Every non-trivial data structure choice must be justified in a comment. Default choices require no comment; non-default choices require explicit reasoning.
| Need | Use | Never Use | Why |
|---|---|---|---|
| Ordered sequence with fast appends | list | — | Default choice |
| Append/pop from both ends | collections.deque | list | list.pop(0) is O(n); deque is O(1) |
| Key-value lookup | dict | list of tuples | x in list is O(n); dict lookup is O(1) |
| Membership testing | set | list | x in list is O(n); set is O(1) |
| Min or max element | heapq | Repeated sorted() | Sorting each time is O(n log n); heap push/pop is O(log n) |
| Counting occurrences | Counter | Manual dict with get | Counter is more readable and optimized |
| Ordered dict (insertion order matters) | dict (Python 3.7+) | OrderedDict | Regular dict preserves insertion order since 3.7 |
| Immutable record | @dataclass(frozen=True) | tuple | Frozen dataclass has named fields |
# WRONG — O(n) membership check in a hot loop
seen_ids = []
for record in stream:
if record.id in seen_ids: # O(n) on every iteration
continue
seen_ids.append(record.id)
# CORRECT — O(1) membership check
seen_ids: set[int] = set()
for record in stream:
if record.id in seen_ids: # O(1)
continue
seen_ids.add(record.id)
Replace all explicit Python loops over arrays with NumPy or Pandas vectorized operations. Python loops over arrays are 10–100x slower than equivalent NumPy operations.
# WRONG — Python loop, O(n) with high constant factor
result = []
for i in range(len(prices)):
result.append(prices[i] * quantities[i] * (1 - discounts[i]))
# CORRECT — vectorized, same O(n) but ~50x faster in practice
result = prices * quantities * (1 - discounts) # NumPy element-wise
Profile before optimizing. Never optimize based on intuition alone. Use cProfile for function-level profiling, line_profiler for line-level:
# Add to any script to profile:
import cProfile
cProfile.run("your_function(args)", sort="cumulative")

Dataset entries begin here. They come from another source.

-- ==== Sys2Proof/Decode.lean ====
section
/-! DEFINITION. What a cue instruction word spells (R104 to R138), and the decoder of table words.

A word is read by its major opcode, bits [31:26], and its format's fields.  Fields that must be 0
stay in the instruction: its meaning raises ILLEGAL where they are not (R107). -/

namespace Sys2Proof

/-! ### Fields (R104, R105) -/

/-- Bits lo + n - 1 .. lo of a word. -/
def bitsAt (w : BitVec 32) (lo n : Nat) : Nat := w.toNat / 2 ^ lo % 2 ^ n

def reg5 (w : BitVec 32) (lo : Nat) : Fin 32 := Fin.ofNat 32 (bitsAt w lo 5)
def fRd (w : BitVec 32) : Fin 32 := reg5 w 21
def fRa (w : BitVec 32) : Fin 32 := reg5 w 16
def fRb (w : BitVec 32) : Fin 32 := reg5 w 11
def fPk (w : BitVec 32) : Fin 8 := Fin.ofNat 8 (bitsAt w 8 3)

/-- R105: the extension word where the X bit is 1. -/
def extOf (on : Bool) (x : BitVec 32) : Option (BitVec 32) := if on then some x else none

def regOf (w : BitVec 32) : RegF := ⟨fRd w, fRa w, fRb w⟩
def immOfWord (w x : BitVec 32) : ImmF :=
  ⟨fRd w, fRa w, BitVec.ofNat 10 (bitsAt w 0 10), extOf (w.getLsbD 10) x⟩
def brOf (w x : BitVec 32) : BrF :=
  ⟨fRa w, fRb w, BitVec.ofNat 10 (bitsAt w 0 10), extOf (w.getLsbD 10) x⟩
def amoOf (w : BitVec 32) : AmoF :=
  ⟨fRd w, fRa w, fRb w, w.getLsbD 10, BitVec.ofNat 6 (bitsAt w 4 6)⟩
def vecAOf (w x : BitVec 32) : VecAF :=
  ⟨fRd w, fRa w, fRb w, fPk w, w.getLsbD 7, w.getLsbD 5, extOf (w.getLsbD 6) x⟩
def vecXOf (w : BitVec 32) : VecXF :=
  ⟨fRd w, fRa w, fRb w, fPk w, BitVec.ofNat 3 (bitsAt w 5 3)⟩
def vecPOf (w : BitVec 32) : VecPF := ⟨fRd w, fRa w, fRb w, fPk w, w.getLsbD 7⟩
def vecMOf (w x : BitVec 32) : VecMF :=
  ⟨fRd w, fRa w, fRb w, fPk w, w.getLsbD 7, extOf (w.getLsbD 6) x, BitVec.ofNat 3 (bitsAt w 0 3)⟩
def vecOfWord (w : BitVec 32) : VecF := ⟨fRd w, fRa w, fRb w, fPk w⟩
def taskOf (w : BitVec 32) : TaskF :=
  ⟨fRd w, fRa w, fRb w, w.getLsbD 10, BitVec.ofNat 6 (bitsAt w 4 6)⟩
def crcFOf (w : BitVec 32) : CrcF :=
  ⟨fRd w, fRa w, fRb w, BitVec.ofNat 3 (bitsAt w 8 3), BitVec.ofNat 2 (bitsAt w 2 2),
    Fin.ofNat 4 (bitsAt w 0 2)⟩
def sysOf (w : BitVec 32) : SysF := ⟨fRd w, fRa w, BitVec.ofNat 11 (bitsAt w 0 11)⟩

/-! ### Groups -/

/-- R111: major 0x00. -/
def aluReg (fn : Nat) : Option (CtxId → RegF → Instr) :=
  match fn with
  | 0x00 => some .add | 0x01 => some .sub | 0x02 => some .andG | 0x03 => some .orG
  | 0x04 => some .xor | 0x05 => some .andn | 0x06 => some .sll | 0x07 => some .srl
  | 0x08 => some .sra | 0x09 => some .slt | 0x0A => some .sltu | 0x0B => some .min
  | 0x0C => some .minu | 0x0D => some .max | 0x0E => some .maxu | 0x0F => some .clz
  | 0x10 => some .ctz | 0x11 => some .popc | 0x12 => some .sextB | 0x13 => some .sextH
  | 0x14 => some .sextW | 0x15 => some .zextW | 0x40 => some .mtp | 0x41 => some .mfp
  | 0x42 => some .pand | 0x43 => some .por | 0x44 => some .pxor | 0x45 => some .pandn
  | _ => none

/-- R112: major 0x01. -/
def aluImm (op : Nat) : Option (CtxId → ImmF → Instr) :=
  match op with
  | 0 => some .addi | 1 => some .andi | 2 => some .ori | 3 => some .xori | 4 => some .slti
  | 5 => some .sltiu | 6 => some .slli | 7 => some .srli | 8 => some .srai | 9 => some .orhi
  | _ => none

/-- R113: major 0x02. -/
def mulReg (fn : Nat) : Option (CtxId → RegF → Instr) :=
  match fn with
  | 0 => some .mul | 1 => some .mulh | 2 => some .mulhu | 3 => some .mulhsu
  | _ => none

/-- R114: major 0x04. -/
def branchOf (cond : Nat) : Option (CtxId → BrF → Instr) :=
  match cond with
  | 0 => some .beq | 1 => some .bne | 2 => some .blt | 3 => some .bge | 4 => some .bltu
  | 5 => some .bgeu | 8 => some .bpany | 9 => some .bpall | 10 => some .bpnone
  | _ => none

/-- R115: major 0x05. -/
def callOf (op : Nat) : Option (CtxId → ImmF → Instr) :=
  match op with
  | 0 => some .call | 1 => some .callr | 2 => some .jr
  | _ => none

/-- R116: majors 0x08 and 0x09. -/
def loadOf (op : Nat) : Option (CtxId → ImmF → Instr) :=
  match op with
  | 0 => some .ldB | 1 => some .ldBu | 2 => some .ldH | 3 => some .ldHu | 4 => some .ldW
  | 5 => some .ldWu | 6 => some .ldD
  | _ => none
def storeOf (op : Nat) : Option (CtxId → ImmF → Instr) :=
  match op with
  | 0 => some .stB | 1 => some .stH | 2 => some .stW | 3 => some .stD
  | _ => none

/-- R117: major 0x0A. -/
def atomicOf (fn : Nat) : Option (CtxId → AmoF → Instr) :=
  match fn with
  | 0 => some .amoSwap | 1 => some .amoAdd | 2 => some .amoAnd | 3 => some .amoOr
  | 4 => some .amoXor | 5 => some .amoMin | 6 => some .amoMax | 7 => some .amoMinu
  | 8 => some .amoMaxu | 9 => some .cas
  | _ => none

/-- R118: major 0x10. -/
def vecArith (fn : Nat) : Option (CtxId → VecAF → Instr) :=
  match fn with
  | 0x00 => some .vadd | 0x01 => some .vsub | 0x02 => some .vadds | 0x03 => some .vsubs
  | 0x04 => some .vmul | 0x05 => some .vmulhu | 0x06 => some .vminu | 0x07 => some .vmaxu
  | 0x08 => some .vmin | 0x09 => some .vmax | 0x0A => some .vand | 0x0B => some .vor
  | 0x0C => some .vxor | 0x0D => some .vandn | 0x0E => some .vsll | 0x0F => some .vsrl
  | 0x10 => some .vsra | 0x11 => some .vabsdu | 0x12 => some .vavgu | 0x13 => some .vmov
  | 0x14 => some .vsel | 0x18 => some .vcmpEq | 0x19 => some .vcmpNe | 0x1A => some .vcmpLtu
  | 0x1B => some .vcmpLeu | 0x1C => some .vcmpLt | 0x1D => some .vcmpLe
  | _ => none

/-- R120: major 0x11. -/
def vecPixel (fn : Nat) : Option (CtxId → VecXF → Instr) :=
  match fn with
  | 0x00 => some .vmulFx | 0x01 => some .vmadFx | 0x02 => some .vblend | 0x03 => some .vlutN
  | 0x04 => some .vlutI | 0x08 => some .vcvtFxU8 | 0x09 => some .vcvtU8Fx | 0x0A => some .vcvtFxU16
  | 0x0B => some .vcvtU16Fx | 0x0C => some .vcvtFxF16 | 0x0D => some .vcvtF16Fx
  | 0x0E => some .vcvtFxU10
  | _ => none

/-- R122: major 0x12, class 0b00. -/
def vecPerm (fn : Nat) : Option (CtxId → VecPF → Instr) :=
  match fn with
  | 0x00 => some .vperm | 0x01 => some .vbcast | 0x02 => some .vext | 0x03 => some .vins
  | 0x04 => some .vzipLo | 0x05 => some .vzipHi | 0x06 => some .vuzpEv | 0x07 => some .vuzpOd
  | 0x08 => some .vredAddu | 0x09 => some .vredMaxu | 0x0A => some .vredMinu
  | 0x0B => some .vcompress
  | _ => none

/-- R122: major 0x12; classes 0b10 and 0b11 spell no instruction. -/
def vecPermute (w : BitVec 32) : Option (CtxId → Instr) :=
  match bitsAt w 5 2 with
  | 0 => (vecPerm (bitsAt w 0 5)).map fun g c => g c (vecPOf w)
  | 1 => some fun c => .vslide c (vecPOf w) (reg5 w 0)
  | _ => none

/-- R123: major 0x14. -/
def vecMem (op : Nat) : Option (CtxId → VecMF → Instr) :=
  match op with
  | 0 => some .vld | 1 => some .vst | 2 => some .vgather | 3 => some .vscatter
  | _ => none

/-- R125: major 0x18. -/
def tileOf (w : BitVec 32) : Option (CtxId → Instr) :=
  let z := BitVec.ofNat 4 (bitsAt w 0 4)
  match bitsAt w 4 4 with
  | 0 => some fun c => .tld c (vecOfWord w) (Fin.ofNat 16 (bitsAt w 0 4))
  | 1 => some fun c => .tst c (vecOfWord w) z
  | 2 => some fun c => .tcommit c (vecOfWord w) z
  | _ => none

/-- R129: major 0x1C. -/
def taskSync (fn : Nat) : Option (CtxId → TaskF → Instr) :=
  match fn with
  | 0 => some .spawn | 1 => some .enq | 2 => some .tcancel | 3 => some .doneTask
  | 4 => some .yieldTask | 5 => some .waitTime | 6 => some .waitEv | 7 => some .post
  | _ => none

/-- R136: major 0x1E. -/
def crcOp (op : Nat) : Option (CtxId → CrcF → Instr) :=
  match op with
  | 0 => some .crcB | 1 => some .crcH | 2 => some .crcW | 3 => some .crcV | 4 => some .crcGet
  | 5 => some .crcPut | 6 => some .crcFin
  | _ => none

/-- R138: major 0x1F; op 2 is a fence by its num. -/
def systemOf (w : BitVec 32) : Option (CtxId → Instr) :=
  let f := sysOf w
  match bitsAt w 11 5 with
  | 0 => some fun c => .mfs c f
  | 1 => some fun c => .mts c f
  | 2 => some fun c =>
    if f.num = 1 then .fenceRel c f.rd f.ra else if f.num = 2 then .fenceAcq c f.rd f.ra else .fence c f
  | 3 => some fun c => .trap c f
  | 4 => some fun c => .halt c f
  | _ => none

/-- R104, R110: the instruction a word spells, for each context; x is the word after it, which an
8-byte instruction takes as its extension.  none: an encoding no table of chapter 4 lists. -/
def decodeCue (w x : BitVec 32) : Option (CtxId → Instr) :=
  match bitsAt w 26 6 with
  | 0x00 => (aluReg (bitsAt w 0 11)).map fun g c => g c (regOf w)
  | 0x01 => (aluImm (bitsAt w 11 5)).map fun g c => g c (immOfWord w x)
  | 0x02 => (mulReg (bitsAt w 0 11)).map fun g c => g c (regOf w)
  | 0x04 => (branchOf (bitsAt w 21 5)).map fun g c => g c (brOf w x)
  | 0x05 => (callOf (bitsAt w 11 5)).map fun g c => g c (immOfWord w x)
  | 0x08 => (loadOf (bitsAt w 11 5)).map fun g c => g c (immOfWord w x)
  | 0x09 => (storeOf (bitsAt w 11 5)).map fun g c => g c (immOfWord w x)
  | 0x0A => (atomicOf (bitsAt w 0 4)).map fun g c => g c (amoOf w)
  | 0x10 => (vecArith (bitsAt w 0 5)).map fun g c => g c (vecAOf w x)
  | 0x11 => (vecPixel (bitsAt w 0 5)).map fun g c => g c (vecXOf w)
  | 0x12 => vecPermute w
  | 0x14 => (vecMem (bitsAt w 3 3)).map fun g c => g c (vecMOf w x)
  | 0x18 => tileOf w
  | 0x1C => (taskSync (bitsAt w 0 4)).map fun g c => g c (taskOf w)
  | 0x1E => (crcOp (bitsAt w 4 4)).map fun g c => g c (crcFOf w)
  | 0x1F => systemOf w
  | _ => none

/-- R107, R110: the word's major opcode and its op, fn or cond are listed. -/
def listedWord (w : BitVec 32) : Bool := (decodeCue w 0).isSome

/-- The command that a word spells by the table's bits: none, for every row: no row of the table of
operations gives bits, the commands reach the block on its buses and pins. -/
def decodeTableWord (_nbits _w : Nat) : Option Instr := none

end Sys2Proof
end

# Or use the decorator for line-level:
# pip install line_profiler
# Add @profile decorator and run: kernprof -l -v script.py
Document the bottleneck found in a comment next to the optimization:
# Profiler finding (2024-01-15): this loop consumed 87% of total runtime for n=100k.
# Replaced explicit loop with np.where vectorization: 45x speedup confirmed.
result = np.where(condition_array, value_if_true, value_if_false)
For large datasets, always consider chunking, streaming, or lazy evaluation before loading everything into memory:
# WRONG — loads entire dataset into memory
df = pd.read_csv("huge_file.csv")
result = process(df)
# CORRECT — stream in chunks
chunk_size = 10_000
results = []
for chunk in pd.read_csv("huge_file.csv", chunksize=chunk_size):
results.append(process(chunk))
final = pd.concat(results)
Never reimplement what itertools, collections, heapq, or bisect already provides. Document which standard library function was used instead.
# WRONG — manual sliding window
windows = []
for i in range(len(seq) - k + 1):
windows.append(seq[i:i+k])
# CORRECT — use zip with slicing (for small k), or document why manual is needed
from itertools import islice
def sliding_window(seq, k):
it = iter(seq)
window = tuple(islice(it, k))
if len(window) == k:
yield window
for x in it:
window = window[1:] + (x,)
yield window
Never use a list as a stack for performance-critical code. Use collections.deque if popping from the left; use list with append()/pop() only if appending and popping from the right.
Never concatenate strings in a loop. String concatenation is O(n²) due to immutability.
# WRONG — O(n²)
result = ""
for word in words:
result += word + " "
# CORRECT — O(n)
result = " ".join(words)
Never sort to find min or max. Sorting is O(n log n); min() and max() are O(n).
# WRONG
smallest = sorted(values)[0]
# CORRECT
smallest = min(values)
# For k-smallest: use heapq.nsmallest (O(n log k)), not sort (O(n log n))
import heapq
k_smallest = heapq.nsmallest(k, values)
Never use range(len(x)) when you can use enumerate(x). Never use manual index tracking when Python provides a cleaner idiom.